At a Glance
- Tasks: Design and build high-fidelity data pipelines using semantic models.
- Company: Fast-growing AI-native consultancy based in London.
- Benefits: Hybrid working model, high autonomy, and significant responsibility.
- Other info: Opportunity to work with cutting-edge technology in a dynamic environment.
- Why this job: Shape the future of AI-native products and standards.
- Qualifications: 5–8 years of data engineering experience with strong SQL and Python skills.
The predicted salary is between 60000 - 80000 £ per year.
A fast-growing AI-native consultancy in London is seeking an experienced Data Engineer to design and build high-fidelity data pipelines aligned with semantic models. The ideal candidate will have 5–8 years of experience in data engineering, strong SQL and Python skills, and familiarity with cloud platforms like AWS, Azure, or GCP. This role offers a hybrid working model, high autonomy, and significant responsibility in shaping AI-native products and standards.

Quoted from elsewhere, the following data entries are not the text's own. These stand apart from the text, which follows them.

theorem DictInv.emits_of_mem (h : DictInv s) {p : Phrase} (hp : p ∈ s.dict) (ho : t.out = s.out ++ p) :
    Emits s t := by
  obtain ⟨hlen, hbelow⟩ := h.phrase hp
  exact ⟨p, ho, hlen.le, hbelow⟩

/-- An absent code implies the previous phrase, which is one of the dictionary, and its first index again. -/
theorem DictInv.emits_of_implied (h : DictInv s) {q : Phrase} (hq : s.prev = some q)
    (ho : t.out = s.out ++ (q ++ q.take 1)) : Emits s t := by
  obtain ⟨hlen, hbelow⟩ := h.phrase (h.prevOk q hq).1
  refine ⟨q ++ q.take 1, ho, ?_, hbelow.append fun x hx => hbelow x (List.mem_of_mem_take hx)⟩
  have htake := List.length_take_le 1 q
  rw [List.length_append]
  omega

theorem DictInv.performKnown_emits (h : DictInv s) {c : Nat} (hn : (performKnown c s).outcome = .next t) :
    Emits s t := by
  rcases performKnown_cases c s with ⟨f, e⟩ | ⟨x, xs, hget, e⟩
  · rw [e] at hn
    cases hn
  · refine h.emits_of_mem (List.mem_of_getElem? hget) ?_
    rcases e with e | ⟨q, -, ⟨-, e⟩ | ⟨-, e⟩⟩ <;> rw [e] at hn <;> cases hn <;> rfl

theorem DictInv.performImplied_emits (h : DictInv s) (hn : (performImplied s).outcome = .next t) : Emits s t := by
  rcases performImplied_cases s with e | ⟨-, e⟩ | ⟨q, hq, -, ⟨-, e⟩ | ⟨-, e⟩⟩ <;> rw [e] at hn <;> cases hn
  · exact h.emits_nothing rfl
  · exact h.emits_of_implied hq rfl
  · exact h.emits_of_implied hq rfl

theorem DictInv.recordBeyond (h : DictInv s) (i : Instr) : DictInv (recordBeyond i s) := by
  cases i with
  | byd c => exact h.congr rfl rfl rfl rfl rfl
  | clr | eoi | lit | ref | imp => exact h

theorem DictInv.exec_emits (h : DictInv s) {i : Instr} (hn : exec i s = .next t) : Emits s t := by
  rcases exec_performs hn with (rfl | rfl) | ⟨c, hknown⟩ | himplied
  · cases hn
    exact h.emits_nothing rfl
  · cases hn
    exact h.emits_nothing rfl
  · exact h.performKnown_emits hknown
  · simpa [Emits] using (h.recordBeyond i).performImplied_emits himplied

/-! ## ERR after a code (R27, R101) -/

/-- A code performed in RUN with ERR NONE leaves an error exactly where it leaves FAULT. -/
theorem exec_errPhase {i : Instr} (hn : exec i s = .next t) (hr : s.phase = .run) (he : s.err = .none) :
    t.err = .none ↔ t.phase ≠ .fault := by
  rcases exec_next hn with ⟨-, rfl⟩ | ⟨-, rfl⟩ | ⟨-, -, hend⟩
  · exact iff_of_true he (by simp [hr])
  · exact iff_of_true he nofun
  · rcases hend.status with ⟨hp, herr, -⟩ | ⟨hp, herr, -⟩
    · rw [recordBeyond_phase] at hp
      rw [recordBeyond_err] at herr
      exact iff_of_true (herr.trans he) (by simp [hp, hr])
    · exact iff_of_false (by rcases herr with herr | herr <;> simp [herr]) (not_not_intro hp)

/-! ## A decode in progress (R17, R66, R75) -/

/-- Besides the dictionary's part only BP, OFF, NCODES and LEN are asked. -/
theorem RunInv.congr (h : RunInv s) (hd : DictInv t) (hbp : t.bp = s.bp) (hoff : t.off = s.off)
    (hn : t.ncodes = s.ncodes) (hl : t.len = s.len) : RunInv t :=
  ⟨hd, by rw [hbp]; exact h.bpPos, by rw [hn, hbp, hoff]; exact h.codesLe, by rw [hbp, hoff, hl]; exact h.posLe⟩

/-- EXTRACT moves the position past a code of at least two bits that lies inside the buffer. -/
theorem RunInv.advance (h : RunInv s) {i : Instr} {idx : Code} {w : Nat} (hd : s.decoded = .code i idx w) :
    RunInv (advance idx w s) := by
  obtain ⟨-, hok, hneed, -⟩ := decodeWindow_code hd
  have hw := ((widthOk_iff w).mp hok).1
  have hbp := h.bpPos
  have hcodes := h.codesLe
  have hpos := bitPos_advance idx w s
  have hbp' : s.bp ≤ (Machine.advance idx w s).bp := Nat.le_add_right _ _
  rw [State.bitPos, State.bitPos] at hpos
  rw [codeNeed] at hneed
  refine ⟨h.toDictInv.congr rfl rfl rfl rfl rfl, hbp.trans hbp', ?_, ?_⟩
  · rw [advance_ncodes]
    omega
  · rw [advance_len]
    omega

theorem RunInv.of_exec (h : RunInv s) {i : Instr} (hn : exec i s = .next t) : RunInv t :=
  have hk := exec_keeps hn
  h.congr (h.toDictInv.of_exec hn) hk.bp hk.off hk.ncodes hk.len

/-- START's position is the first bit of the codes, and no code has been read (R60). -/
theorem runInv_startLegal {k : BitVec 9} (len : Nat) (hk : legalK k = true) (hcap : k.toNat + 2 ≤ s.dictCap) :
    RunInv (startLegal k len s) :=
  ⟨dictInv_startLegal len hk hcap, le_rfl, le_rfl, Nat.zero_le _⟩

/-! ## Each thing a step can do keeps it -/

/-- A turn that only the host's turns and IN show. -/
theorem Inv.withHost (h : Inv s) (rest : List HostTurn) {m : List Host.Cell} (hm : Memory.wf m = true) :
    Inv { s with host := rest, inMem := m } :=
  ⟨hm, h.capMax, h.outBelowK, h.errPhase, fun hr =>
    (h.inRun hr).congr ((h.inRun hr).toDictInv.congr rfl rfl rfl rfl rfl) rfl rfl rfl rfl⟩

theorem Inv.advance (h : Inv s) (hr : s.phase = .run) {i : Instr} {idx : Code} {w : Nat}
    (hd : s.decoded = .code i idx w) : Inv (advance idx w s) :=
  ⟨h.memWf, h.capMax, h.outBelowK, h.errPhase, fun _ => (h.inRun hr).advance hd⟩

/-- A code performed in RUN. -/
theorem Inv.of_exec (h : Inv s) (hr : s.phase = .run) {i : Instr} (hn : exec i s = .next t) : Inv t := by
  have hk := exec_keeps hn
  have hrun := h.inRun hr
  have herr : s.err = .none := h.errPhase.mpr (by simp [hr])
  obtain ⟨p, hout, -, hp⟩ := hrun.toDictInv.exec_emits hn
  refine ⟨by rw [hk.inMem]; exact h.memWf, by rw [hk.dictCap]; exact h.capMax, ?_, exec_errPhase hn hr herr,
    fun _ => hrun.of_exec hn⟩
  rw [hk.k, hout]
  exact h.outBelowK.append hp

/-- A fault leaves FAULT with an error, so nothing is asked of the run any more (R104). -/
theorem Inv.raise (h : Inv s) {e : ErrCode} (he : e ≠ .none) (record : ErrInfo → ErrInfo) : Inv (raise e record s) :=
  ⟨h.memWf, h.capMax, h.outBelowK, iff_of_false he (not_not_intro rfl), nofun⟩

/-- The block's STEP in RUN: a code performed behind EXTRACT, or TRUNCATED_LZW (R63, R75). -/
theorem Inv.of_stepCode (h : Inv s) (hr : s.phase = .run) (hn : stepCode s = .next t) : Inv t := by
  rcases stepCode_next hn with ⟨i, idx, w, hd, he⟩ | ⟨-, rfl⟩
  · exact (h.advance hr hd).of_exec hr he
  · exact h.raise (e := .truncatedLzw) nofun _

theorem Inv.resetCommand (h : Inv s) : Inv (resetCommand s) :=
  ⟨h.memWf, h.capMax, nofun, iff_of_true rfl nofun, nofun⟩

theorem Inv.startLegal (h : Inv s) {k : BitVec 9} (len : Nat) (hk : legalK k = true)
    (hcap : k.toNat + 2 ≤ s.dictCap) : Inv (startLegal k len s) :=
  ⟨h.memWf, h.capMax, nofun, iff_of_true rfl nofun, fun _ => runInv_startLegal len hk hcap⟩

theorem Inv.startIllegal (h : Inv s) (k : BitVec 9) (len : Nat) : Inv (startIllegal k len s) :=
  ⟨h.memWf, h.capMax, nofun, iff_of_false nofun (not_not_intro rfl), nofun⟩

end Sys2Proof.Safety
end

section
/-! PROOFS. The statements of the family 42_dictionary_builder. -/

namespace Sys2Proof

open Machine Safety

/-- Settles O46: the host's turn used up, a step is the block's own STEP, a turn that holds the block, or a command;
each of them keeps the invariant. -/
theorem stepKeepsInvariant : Obligations.StepKeepsInvariant := by
  intro s t h hstep
  have hhost (rest : List HostTurn) : Inv { s with host := rest } := h.withHost rest h.memWf
  rcases step_next hstep with ⟨u, hu, hr⟩ | ⟨rest, -, rfl⟩ | ⟨a, b, rest, -, -, rfl⟩ | ⟨rest, -, rfl⟩ |
    ⟨k, len, rest, -, ⟨-, rfl⟩ | ⟨-, hk, hcap, rfl⟩ | ⟨-, -, rfl⟩⟩
  · have hinv : Inv u := by
      rcases hu with ⟨-, rfl⟩ | ⟨rest, -, rfl⟩
      · exact h
      · exact hhost rest
    rcases hr with ⟨hrun, hn⟩ | ⟨-, rfl⟩
    · exact hinv.of_stepCode hrun hn
    · exact hinv
  · exact hhost rest
  · exact h.withHost rest (Memory.wf_write a b h.memWf)
  · exact (hhost rest).resetCommand
  · exact hhost rest
  · exact (hhost rest).startLegal len hk hcap
  · exact (hhost rest).startIllegal k len
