-- ==== Sys2Proof/Syntax.lean ====
section
/-! DEFINITION. The host operations of EPDSEQ (spec/30_encoding.md R72, spec/opcode_table.json), one
constructor per row, and the assembler's lines (R79, R80). -/

namespace Sys2Proof

/-- A decoded host operation. The operands have exactly the widths of the encoding (R71, R73, R74), so
every term is well formed. -/
inductive Instr where
  | nop
  | reset
  | init
  | clear
  | display
  | sleep
  | cclr
  | pset (x y : BitVec 12) (v : Bit)
  | pkrd (a : BitVec 24)
  deriving DecidableEq, Repr

/-- One line of assembly (R79), with the pseudo-instructions PBLACK and PWHITE of R80 and `.word n`.
Numbers are as written, so a line may be ill formed: `AsmLine.wf` refuses it. -/
inductive AsmLine where
  | nop
  | reset
  | init
  | clear
  | display
  | sleep
  | cclr
  | pset (x y v : Nat)
  | pkrd (a : Nat)
  | pblack (x y : Nat)
  | pwhite (x y : Nat)
  | word (n : Nat)
  deriving DecidableEq, Repr

end Sys2Proof
end

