/-- R153: INIT from every PSTATE, when every transfer is answered ok and the panel reads idle, performs
its whole sequence and completes with PSTATE = 1; RST_N and CS_N are 1 and DC is 1 when `lut[4]` has
data bytes. -/
def Obligations.InitCompletes : Prop :=
  formatNOnly 0x2#4 .init ∧
  ∀ (s : State) (k : Nat), idleQuiet s = true →
    goesThrough s (initBytes s.cfg) k →
    ∃ u env e, exec .init s = .next u ∧ s.cfg.lut[4]? = some e ∧
      env.answers = s.env.answers.drop (initBytes s.cfg) ∧
      env.levels = s.env.levels.drop (k + 1) ∧
      Reaches u (endState s .ready .ok 0x2#4 0#32 0#32 (dcAfterEntry e) 1#1 1#1
        (initEvents s.cfg k) env)

/-- R155: CLEAR from Ready, when every transfer is answered ok and the panel reads idle, sends the
start-transmission command and `NBYTES` bytes `0xFF`, refreshes and completes; PSTATE stays 1 and the
canvas is not changed. -/
def Obligations.ClearCompletes : Prop :=
  formatNOnly 0x3#4 .clear ∧
  ∀ (s : State) (k : Nat), idleQuiet s = true → s.pstate = .ready →
    goesThrough s (frameBytes s.cfg) k →
    ∃ u env, exec .clear s = .next u ∧
      env.answers = s.env.answers.drop (frameBytes s.cfg) ∧
      env.levels = s.env.levels.drop (k + 1) ∧
      Reaches u (endState s .ready .ok 0x3#4 0#32 0#32 (dcAfterEntry s.cfg.displayRefresh) 1#1
        s.rstN (frameEvents s.cfg (List.replicate s.cfg.nbytes 0xFF#8) k) env)

/-- R156: DISPLAY from Ready likewise sends the whole packed canvas in ascending address order. -/
def Obligations.DisplayCompletes : Prop :=
  formatNOnly 0x4#4 .display ∧
  ∀ (s : State) (k : Nat), idleQuiet s = true → s.pstate = .ready →
    goesThrough s (frameBytes s.cfg) k →
    ∃ u env, exec .display s = .next u ∧
      env.answers = s.env.answers.drop (frameBytes s.cfg) ∧
      env.levels = s.env.levels.drop (k + 1) ∧
      Reaches u (endState s .ready .ok 0x4#4 0#32 0#32 (dcAfterEntry s.cfg.displayRefresh) 1#1
        s.rstN (frameEvents s.cfg (pack s.cfg s.canvas) k) env)

/-- R157: SLEEP from Ready, when every transfer is answered ok and the panel reads idle, sends power-off,
waits, sends deep-sleep with its one payload byte and completes with PSTATE = 2; DC and CS_N are 1. -/
def Obligations.SleepCompletes : Prop :=
  formatNOnly 0x5#4 .sleep ∧
  ∀ (s : State) (k : Nat), idleQuiet s = true → s.pstate = .ready →
    goesThrough s (sleepBytes s.cfg) k →
    ∃ u env, exec .sleep s = .next u ∧
      env.answers = s.env.answers.drop (sleepBytes s.cfg) ∧
      env.levels = s.env.levels.drop (k + 1) ∧
      Reaches u (endState s .sleeping .ok 0x5#4 0#32 0#32 1#1 1#1 s.rstN
        (sleepEvents s.cfg k) env)

/-- R154: in the trace of every INIT that completes, or that aborts at a LUT byte, every power-setting,
booster and power-optimization byte comes before the POWER_ON command byte, which comes before a
BUSY sample of the idle level, which comes before the first LUT byte. -/
def Obligations.InitPowersOnBeforeAnyLut : Prop :=
  ∀ (s : State) (r : Script) (h : Option Halt),
    idleQuiet s = true →
    pseudocode s.cfg s.canvas .init ⟨s.env.answers.map (fun a => a.ok), s.env.levels, []⟩ = (r, h) →
    (h = none ∨ ∃ sub ph idx, h = some (.error .transport .lut sub ph idx)) →
    ∃ u t w rest, exec .init s = .next u ∧ Reaches u t ∧ t.done = true ∧
      onlyBusyPolls s.cfg w ∧
      t.wire = s.wire ++ resetPulseEvents s.cfg
        ++ entryFrames s.cfg.powerSetting ++ entryFrames s.cfg.boosterSoftStart
        ++ s.cfg.powopt.flatMap entryFrames
        ++ entryFrames s.cfg.partialRefreshDisable ++ cmdFrame s.cfg.powerOn.op
        ++ w ++ [.sample s.cfg.busyIdleLevel]
        ++ entryFrames s.cfg.panelSetting ++ entryFrames s.cfg.pllControl
        ++ entryFrames s.cfg.vcomDcSetting ++ rest

/-- R162: every CLEAR and every DISPLAY that completes with ERR = 0 has, after its last frame byte, the
DISPLAY_REFRESH command byte, the settle delay and a BUSY sample of the idle level, and completes
after that sample. -/
def Obligations.RefreshFollowsEveryFrame : Prop :=
  ∀ (s : State) (op : RunOp) (r : Script),
    idleQuiet s = true → s.pstate = .ready → (op = .clear ∨ op = .display) →
    pseudocode s.cfg s.canvas op ⟨s.env.answers.map (fun a => a.ok), s.env.levels, []⟩
      = (r, none) →
    ∃ u t w frame, exec op.instr s = .next u ∧ Reaches u t ∧ t.done = true ∧ t.err = .ok ∧
      onlyBusyPolls s.cfg w ∧
      frame = (if op = .clear then List.replicate s.cfg.nbytes 0xFF#8 else pack s.cfg s.canvas) ∧
      t.wire = s.wire ++ cmdFrame s.cfg.startTransmission.op ++ frame.flatMap dataFrame
        ++ entryFrames s.cfg.displayRefresh
        ++ [.delay .refreshSettle s.cfg.tRefreshSettle] ++ w ++ [.sample s.cfg.busyIdleLevel]

/-- R161: two CLEARs from Ready give identical wire traces when their waits read the same levels, and
identical byte streams in any case, whatever the canvases hold. -/
def Obligations.ClearIsIdempotentOnTheWire : Prop :=
  ∀ (s s' : State) (k k' : Nat),
    s'.cfg = s.cfg → idleQuiet s = true → idleQuiet s' = true →
    s.pstate = .ready → s'.pstate = .ready →
    goesThrough s (frameBytes s.cfg) k → goesThrough s' (frameBytes s.cfg) k' →
    ∃ u t es u' t' es', exec .clear s = .next u ∧ Reaches u t ∧ t.done = true ∧
      t.wire = s.wire ++ es ∧ exec .clear s' = .next u' ∧ Reaches u' t' ∧ t'.done = true ∧
      t'.wire = s'.wire ++ es' ∧ xfersOf es = xfersOf es' ∧ (k = k' → es = es')

/-! ### Instantiation -/

/-- R9, R238: a configuration that meets the clauses of R9 is instantiated, as the block in its state after
block reset; any other is refused; and no state of a block has any other. -/
def Obligations.OnlyWellFormedConfigurationsInstantiate : Prop :=
  (∀ p : Panel, configRules p →
    ∃ c : WfPanel, c.val = p ∧ instantiate p = .ok (State.resetWith c)) ∧
  (∀ p : Panel, ¬ configRules p → instantiate p = .error .illFormed) ∧
  (∀ s : State, configRules s.cfg)
end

Senior Data Engineer - Semantic & Knowledge-Graph Pipelines employer: develop
Join a dynamic consultancy that prioritises employee growth and fosters a collaborative work culture in the heart of London. With a focus on health sector transformation, we offer competitive salaries, hybrid working options, and opportunities to lead impactful projects while mentoring the next generation of consultants. Our commitment to professional development ensures that you will thrive in an environment that values innovation and strategic thinking.
StudySmarter Expert Advice🤫
We think this is how you could land Senior Data Engineer - Semantic & Knowledge-Graph Pipelines
✨Tip Number 1
Network like a pro! Reach out to your connections in the data engineering field, especially those who work with semantic models or AI. A friendly chat can lead to insider info about job openings that aren't even advertised yet.
✨Tip Number 2
Show off your skills! Create a portfolio showcasing your best data pipelines and projects. This is your chance to demonstrate your SQL and Python prowess, so make it visually appealing and easy to navigate.
✨Tip Number 3
Prepare for interviews by brushing up on common data engineering questions, especially around cloud platforms like AWS, Azure, or GCP. We recommend doing mock interviews with friends or using online platforms to get comfortable with the format.
✨Tip Number 4
Don’t forget to apply through our website! It’s the best way to ensure your application gets seen by the right people. Plus, we love seeing candidates who take the initiative to connect directly with us.
We think you need these skills to ace Senior Data Engineer - Semantic & Knowledge-Graph Pipelines
Some tips for your application 🫡
Show Off Your Skills:Make sure to highlight your SQL and Python skills in your application. We want to see how your experience aligns with the role, so don’t hold back on showcasing your technical prowess!
Tailor Your Application:Take a moment to customise your CV and cover letter for this specific role. Mention your experience with cloud platforms like AWS, Azure, or GCP, as it’s super relevant to what we’re looking for.
Be Authentic:Let your personality shine through in your written application. We value authenticity and want to get a sense of who you are beyond just your technical skills.
Apply Through Our Website:We encourage you to apply directly through our website. It’s the best way for us to receive your application and ensures you’re considered for this exciting opportunity!
How to prepare for a job interview at develop
✨Know Your Data Inside Out
Make sure you brush up on your SQL and Python skills before the interview. Be ready to discuss specific projects where you've designed and built data pipelines, especially those that align with semantic models. This will show your depth of knowledge and experience.
✨Familiarise Yourself with Cloud Platforms
Since the role requires familiarity with AWS, Azure, or GCP, take some time to review the key features and services of these platforms. Be prepared to share examples of how you've used them in past projects, as this will demonstrate your practical experience.
✨Showcase Your Problem-Solving Skills
Data engineering often involves tackling complex problems. Think of a challenging situation you've faced in your previous roles and be ready to explain how you approached it, the solutions you considered, and the outcome. This will highlight your analytical thinking and creativity.
✨Emphasise Autonomy and Responsibility
This role offers high autonomy, so be sure to convey your ability to work independently. Share examples of times when you've taken initiative or led projects, and how you managed your responsibilities. This will reassure them that you're capable of shaping AI-native products effectively.